Task statement — Take from the material every line containing the string "lostB" and copy it.

Data extracts —
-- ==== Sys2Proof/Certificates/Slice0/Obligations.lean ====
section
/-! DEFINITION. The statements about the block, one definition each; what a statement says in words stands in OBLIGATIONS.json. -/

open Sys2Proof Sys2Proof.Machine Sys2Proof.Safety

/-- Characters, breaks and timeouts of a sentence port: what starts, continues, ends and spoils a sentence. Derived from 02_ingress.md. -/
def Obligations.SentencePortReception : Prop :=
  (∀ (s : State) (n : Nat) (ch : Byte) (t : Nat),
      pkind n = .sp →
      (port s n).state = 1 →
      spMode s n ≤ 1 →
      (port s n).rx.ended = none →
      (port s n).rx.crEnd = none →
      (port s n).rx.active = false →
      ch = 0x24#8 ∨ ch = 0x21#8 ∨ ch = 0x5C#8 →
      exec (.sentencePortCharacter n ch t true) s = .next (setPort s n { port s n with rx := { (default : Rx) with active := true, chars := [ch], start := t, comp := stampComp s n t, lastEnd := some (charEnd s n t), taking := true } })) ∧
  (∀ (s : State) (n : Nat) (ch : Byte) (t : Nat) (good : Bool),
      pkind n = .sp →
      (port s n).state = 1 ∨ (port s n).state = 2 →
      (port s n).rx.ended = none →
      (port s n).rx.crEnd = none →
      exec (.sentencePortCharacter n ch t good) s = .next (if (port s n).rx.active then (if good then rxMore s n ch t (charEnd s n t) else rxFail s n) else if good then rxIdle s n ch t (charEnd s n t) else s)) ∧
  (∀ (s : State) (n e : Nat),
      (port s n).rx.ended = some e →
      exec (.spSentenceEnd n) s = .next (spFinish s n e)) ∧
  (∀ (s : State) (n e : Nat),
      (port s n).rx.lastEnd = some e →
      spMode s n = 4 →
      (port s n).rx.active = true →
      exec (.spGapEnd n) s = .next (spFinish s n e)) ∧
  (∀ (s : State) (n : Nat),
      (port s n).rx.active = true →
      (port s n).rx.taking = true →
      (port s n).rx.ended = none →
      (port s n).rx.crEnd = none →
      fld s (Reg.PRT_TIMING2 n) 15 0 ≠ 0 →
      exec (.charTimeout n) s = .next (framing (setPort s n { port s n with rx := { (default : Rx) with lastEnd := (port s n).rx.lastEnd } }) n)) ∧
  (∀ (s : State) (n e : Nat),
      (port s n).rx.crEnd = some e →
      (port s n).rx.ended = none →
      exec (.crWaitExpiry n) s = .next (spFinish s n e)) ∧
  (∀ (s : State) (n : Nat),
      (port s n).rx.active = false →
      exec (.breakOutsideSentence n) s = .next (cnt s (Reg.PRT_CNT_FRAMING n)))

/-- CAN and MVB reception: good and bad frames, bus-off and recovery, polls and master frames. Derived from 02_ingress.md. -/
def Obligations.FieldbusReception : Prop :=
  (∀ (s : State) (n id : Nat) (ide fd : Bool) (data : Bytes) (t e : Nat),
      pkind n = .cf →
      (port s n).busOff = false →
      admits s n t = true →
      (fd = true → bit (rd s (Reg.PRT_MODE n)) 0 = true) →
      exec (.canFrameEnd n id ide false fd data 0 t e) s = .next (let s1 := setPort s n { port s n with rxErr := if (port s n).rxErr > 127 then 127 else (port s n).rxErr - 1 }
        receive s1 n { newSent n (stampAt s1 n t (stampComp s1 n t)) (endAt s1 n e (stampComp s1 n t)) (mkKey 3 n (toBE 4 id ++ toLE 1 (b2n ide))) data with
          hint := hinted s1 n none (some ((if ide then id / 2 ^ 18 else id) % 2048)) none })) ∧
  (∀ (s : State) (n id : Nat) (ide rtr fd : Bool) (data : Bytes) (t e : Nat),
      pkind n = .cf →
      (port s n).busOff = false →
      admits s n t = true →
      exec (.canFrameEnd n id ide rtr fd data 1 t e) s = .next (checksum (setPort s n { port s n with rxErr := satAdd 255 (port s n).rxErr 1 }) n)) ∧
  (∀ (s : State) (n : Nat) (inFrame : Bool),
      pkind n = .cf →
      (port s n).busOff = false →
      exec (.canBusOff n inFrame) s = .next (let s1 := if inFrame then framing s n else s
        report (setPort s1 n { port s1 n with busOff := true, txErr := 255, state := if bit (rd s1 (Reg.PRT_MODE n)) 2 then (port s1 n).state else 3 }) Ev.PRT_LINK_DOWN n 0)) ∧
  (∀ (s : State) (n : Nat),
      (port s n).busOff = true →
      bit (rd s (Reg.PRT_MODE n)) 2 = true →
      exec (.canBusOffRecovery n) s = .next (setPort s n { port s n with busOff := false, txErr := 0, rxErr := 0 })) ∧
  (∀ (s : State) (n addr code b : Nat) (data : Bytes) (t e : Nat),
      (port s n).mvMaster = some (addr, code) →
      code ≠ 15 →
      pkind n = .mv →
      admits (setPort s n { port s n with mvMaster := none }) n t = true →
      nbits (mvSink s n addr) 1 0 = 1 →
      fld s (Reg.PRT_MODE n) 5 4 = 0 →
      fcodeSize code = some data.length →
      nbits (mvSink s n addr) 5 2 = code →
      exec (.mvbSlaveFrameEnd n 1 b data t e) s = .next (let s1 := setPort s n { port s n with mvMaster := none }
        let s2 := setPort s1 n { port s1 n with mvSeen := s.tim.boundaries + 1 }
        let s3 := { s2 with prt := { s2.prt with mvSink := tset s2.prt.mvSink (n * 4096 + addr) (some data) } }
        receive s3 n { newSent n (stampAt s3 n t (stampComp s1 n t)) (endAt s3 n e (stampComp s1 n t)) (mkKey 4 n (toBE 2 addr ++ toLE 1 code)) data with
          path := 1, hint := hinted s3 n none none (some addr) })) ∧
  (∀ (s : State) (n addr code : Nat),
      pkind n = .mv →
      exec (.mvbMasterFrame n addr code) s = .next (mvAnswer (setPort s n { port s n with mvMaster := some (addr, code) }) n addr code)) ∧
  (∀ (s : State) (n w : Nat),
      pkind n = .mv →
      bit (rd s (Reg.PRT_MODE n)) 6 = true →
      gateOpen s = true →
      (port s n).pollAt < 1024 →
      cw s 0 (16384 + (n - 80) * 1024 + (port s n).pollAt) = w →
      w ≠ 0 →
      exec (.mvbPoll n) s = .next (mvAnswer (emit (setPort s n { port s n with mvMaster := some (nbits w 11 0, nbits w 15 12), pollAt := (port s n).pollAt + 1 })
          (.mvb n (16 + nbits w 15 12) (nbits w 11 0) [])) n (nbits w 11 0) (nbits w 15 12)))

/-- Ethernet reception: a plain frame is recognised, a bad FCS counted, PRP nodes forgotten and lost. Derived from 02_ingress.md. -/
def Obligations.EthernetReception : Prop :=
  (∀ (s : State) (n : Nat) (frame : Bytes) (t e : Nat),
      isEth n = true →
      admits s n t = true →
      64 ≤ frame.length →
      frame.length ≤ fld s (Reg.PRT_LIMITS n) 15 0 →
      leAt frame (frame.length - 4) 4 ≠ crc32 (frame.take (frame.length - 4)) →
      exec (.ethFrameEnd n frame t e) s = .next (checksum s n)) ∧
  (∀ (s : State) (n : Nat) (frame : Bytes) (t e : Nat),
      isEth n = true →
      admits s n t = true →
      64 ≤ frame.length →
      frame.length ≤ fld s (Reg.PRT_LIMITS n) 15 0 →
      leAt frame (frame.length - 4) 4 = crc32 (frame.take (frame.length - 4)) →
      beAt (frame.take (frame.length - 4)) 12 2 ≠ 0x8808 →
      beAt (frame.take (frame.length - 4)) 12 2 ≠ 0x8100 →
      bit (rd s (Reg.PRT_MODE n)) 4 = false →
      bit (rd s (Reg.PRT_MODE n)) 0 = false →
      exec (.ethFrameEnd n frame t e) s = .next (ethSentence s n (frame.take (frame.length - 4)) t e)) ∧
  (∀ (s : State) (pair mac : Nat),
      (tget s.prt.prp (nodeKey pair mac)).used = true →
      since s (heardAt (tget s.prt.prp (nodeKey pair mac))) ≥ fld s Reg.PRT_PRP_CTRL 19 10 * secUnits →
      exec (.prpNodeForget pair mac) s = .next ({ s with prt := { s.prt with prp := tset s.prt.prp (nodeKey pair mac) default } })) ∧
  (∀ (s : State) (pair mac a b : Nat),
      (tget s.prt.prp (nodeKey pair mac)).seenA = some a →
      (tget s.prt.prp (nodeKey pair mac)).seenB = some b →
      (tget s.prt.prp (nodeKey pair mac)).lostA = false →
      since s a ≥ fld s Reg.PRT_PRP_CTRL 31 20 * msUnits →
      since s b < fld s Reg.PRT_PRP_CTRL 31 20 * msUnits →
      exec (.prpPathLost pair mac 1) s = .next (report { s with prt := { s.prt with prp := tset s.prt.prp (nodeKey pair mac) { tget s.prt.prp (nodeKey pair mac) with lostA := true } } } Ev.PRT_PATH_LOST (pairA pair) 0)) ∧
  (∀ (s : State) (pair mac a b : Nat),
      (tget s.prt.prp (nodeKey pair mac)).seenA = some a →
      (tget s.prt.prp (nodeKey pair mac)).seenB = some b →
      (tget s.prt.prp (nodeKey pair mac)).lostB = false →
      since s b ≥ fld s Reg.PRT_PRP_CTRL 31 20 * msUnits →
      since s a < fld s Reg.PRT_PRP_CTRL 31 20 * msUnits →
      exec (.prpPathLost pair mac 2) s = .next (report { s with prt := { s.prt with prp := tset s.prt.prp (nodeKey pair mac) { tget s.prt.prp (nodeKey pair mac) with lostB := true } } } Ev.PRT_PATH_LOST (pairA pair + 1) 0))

Task solution —
      (tget s.prt.prp (nodeKey pair mac)).lostB = false →
      exec (.prpPathLost pair mac 2) s = .next (report { s with prt := { s.prt with prp := tset s.prt.prp (nodeKey pair mac) { tget s.prt.prp (nodeKey pair mac) with lostB := true } } } Ev.PRT_PATH_LOST (pairA pair + 1) 0))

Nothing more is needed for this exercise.